--- START ---

theorem Dev.eng_faultFence {e : Nat} {d : Dev} (h : e < d.fac.engs.length) : ((d.faultFence e).eng e).fenced = true ∧ ((d.faultFence e).eng e).swapAt = none := by
  have hlen : e < (d.engHalt e).fac.engs.length := by rwa [Dev.engHalt_engs_length]
  rw [Dev.faultFence, Dev.eng_modEng_same hlen]
  exact ⟨rfl, rfl⟩

/-- What a failed action leaves as it is, the failure of the dropped swap does. -/
theorem Dev.faultSwap_keeps {β : Type} {P : Dev → β} (h : ∀ (i s c : Nat) (d : Dev), P (d.actionFail i s c 3) = P d) (pending : Bool) (slot : Option Nat) (d : Dev) : P (d.faultSwap pending slot) = P d := by
  unfold Dev.faultSwap
  split
  · split
    · exact h _ _ _ d
    · rfl
  · rfl

theorem Dev.faultRecord_fac (e : Nat) (d : Dev) : (d.faultRecord e).fac = d.fac := by simp [Dev.faultRecord]
theorem Dev.faultRecord_stores (e : Nat) (d : Dev) : (d.faultRecord e).stores = d.stores := by simp [Dev.faultRecord]

theorem Dev.get_engine_faultRecord {j : Nat} (hj : engineKey j) (e : Nat) (d : Dev) : (d.faultRecord e).get j = (d.setEng e 3).get j := by
  rw [Dev.faultRecord, Dev.get_engine_raise hj (by decide), Dev.get_engine_bbMake hj]

theorem Dev.faultRetry_stores (e : Nat) (d : Dev) : (d.faultRetry e).stores = d.stores := by
  unfold Dev.faultRetry
  extract_lets recent
  split <;> rfl

theorem Dev.get_faultRetry (e j : Nat) (d : Dev) : (d.faultRetry e).get j = d.get j := by
  unfold Dev.faultRetry
  extract_lets recent
  split <;> rfl

theorem Dev.eng_faultRetry {e : Nat} {d : Dev} (h : e < d.fac.engs.length) : ((d.faultRetry e).eng e).fenced = (d.eng e).fenced ∧ ((d.faultRetry e).eng e).swapAt = (d.eng e).swapAt := by
  unfold Dev.faultRetry
  extract_lets recent
  split <;> (rw [Dev.eng_modEng_same h]; exact ⟨rfl, rfl⟩)

/-! A fault as a whole -/

@[simp] theorem Dev.engFault_stores (e cause addr task : Nat) (standby : Bool) (d : Dev) : (d.engFault e cause addr task standby).stores = d.stores := by
  by_cases h : e < 8 ∧ d.engState e = 2
  · rw [Dev.engFault_running h.1 h.2]
    exact (Dev.faultRetry_stores _ _).trans ((Dev.faultRecord_stores _ _).trans ((Dev.faultSwap_keeps (P := Dev.stores) (fun _ _ _ => Dev.actionFail_stores _ _ _ 3) _ _ _).trans
      ((Dev.faultFence_stores _ _).trans (Dev.faultBegun_stores _ _ _ _ _ d))))
  · rw [Dev.engFault_idle h]

section
variable {d : Dev} {e : Nat} (he : e < 8) (hs : d.engState e = 2) (cause addr task : Nat) (standby : Bool)
include he hs

/-- An object of the engine beside its state is as the fault noted it. -/
theorem Dev.get_engFault {s : Nat} (hsub : s < 256) (h1 : s ≠ 1) : (d.engFault e cause addr task standby).get (key (0x5400 + e) s) = (d.faultNote e cause addr task standby).get (key (0x5400 + e) s) := by
  have hj : engineKey (key (0x5400 + e) s) := engineKey_key he hsub
  have hstate : key (0x5400 + e) s ≠ key (0x5400 + e) 1 := by unfold key; omega
  rw [Dev.engFault_running he hs]
  dsimp only
  rw [Dev.get_faultRetry, Dev.get_engine_faultRecord hj, Dev.get_engine_setEng hj hstate, Dev.faultSwap_keeps (P := fun d => d.get (key (0x5400 + e) s)) (Dev.get_engine_actionFail hj),
    Dev.get_engine_faultFence hj hstate, Dev.get_engine_faultBegun hj]

theorem Dev.engState_engFault : (d.engFault e cause addr task standby).engState e = 3 := by
  rw [Dev.engFault_running he hs]
  exact (Dev.get_faultRetry e _ _).trans ((Dev.get_engine_faultRecord (engineKey_key he (by decide)) e _).trans (Dev.engState_setEng he 3 _))

theorem Dev.eng_engFault (hlen : e < d.fac.engs.length) : ((d.engFault e cause addr task standby).eng e).fenced = true ∧ ((d.engFault e cause addr task standby).eng e).swapAt = none := by
  rw [Dev.engFault_running he hs]
  extract_lets x
  have hx : e < x.fac.engs.length := by rwa [Dev.faultBegun_fac]
  have hfac : ((((x.faultFence e).faultSwap (x.eng e).swapAt.isSome (x.eng e).swapKey).faultRecord e)).fac = (x.faultFence e).fac :=
    (Dev.faultRecord_fac e _).trans (Dev.faultSwap_keeps (P := Dev.fac) (fun _ _ _ _ => Dev.actionFail_fac _ _ _ 3 _) _ _ _)
  have hrecord : e < ((((x.faultFence e).faultSwap (x.eng e).swapAt.isSome (x.eng e).swapKey).faultRecord e)).fac.engs.length := by
    rw [hfac, Dev.faultFence, Dev.modEng_engs_length, Dev.engHalt_engs_length]
    exact hx
  rw [(Dev.eng_faultRetry hrecord).1, (Dev.eng_faultRetry hrecord).2, Dev.eng_of_engs (congrArg Fac.engs hfac)]
  exact Dev.eng_faultFence hx

theorem Dev.get_faultCause : (d.engFault e cause addr task standby).get (key (0x5400 + e) 4) = d.get (key (0x5400 + e) 4) ||| 2 ^ cause := by
  rw [Dev.get_engFault he hs _ _ _ _ (by decide) (by decide)]
  have hj : engineKey (key (0x5400 + e) 4) := engineKey_key he (by decide)
  refine (Dev.get_put_other _ _ _ _ (by unfold key; omega) (.inl hj.ne_modeRequest)).trans ?_
  exact (Dev.get_put_other _ _ _ _ (by unfold key; omega) (.inl hj.ne_modeRequest)).trans (Dev.get_put_same _ _ d)

theorem Dev.get_faultPlace (ha : addr < 65536) : (d.engFault e cause addr task standby).get (key (0x5400 + e) 5) = addr + 65536 * task + 1048576 * b2n standby := by
  rw [Dev.get_engFault he hs _ _ _ _ (by decide) (by decide)]
  have hj : engineKey (key (0x5400 + e) 5) := engineKey_key he (by decide)
  refine (Dev.get_put_other _ _ _ _ (by unfold key; omega) (.inl hj.ne_modeRequest)).trans ((Dev.get_put_same _ _ _).trans ?_)
  rw [Nat.mod_eq_of_lt ha]

end

end Sys2Proof.Machine
end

--- END ---

▶ Problem description
Give again, exactly as written, the lines running from the first line of the data above through the line that contains "have hlen : e".

▶ Exercise response
theorem Dev.eng_faultFence {e : Nat} {d : Dev} (h : e < d.fac.engs.length) : ((d.faultFence e).eng e).fenced = true ∧ ((d.faultFence e).eng e).swapAt = none := by
  have hlen : e < (d.engHalt e).fac.engs.length := by rwa [Dev.engHalt_engs_length]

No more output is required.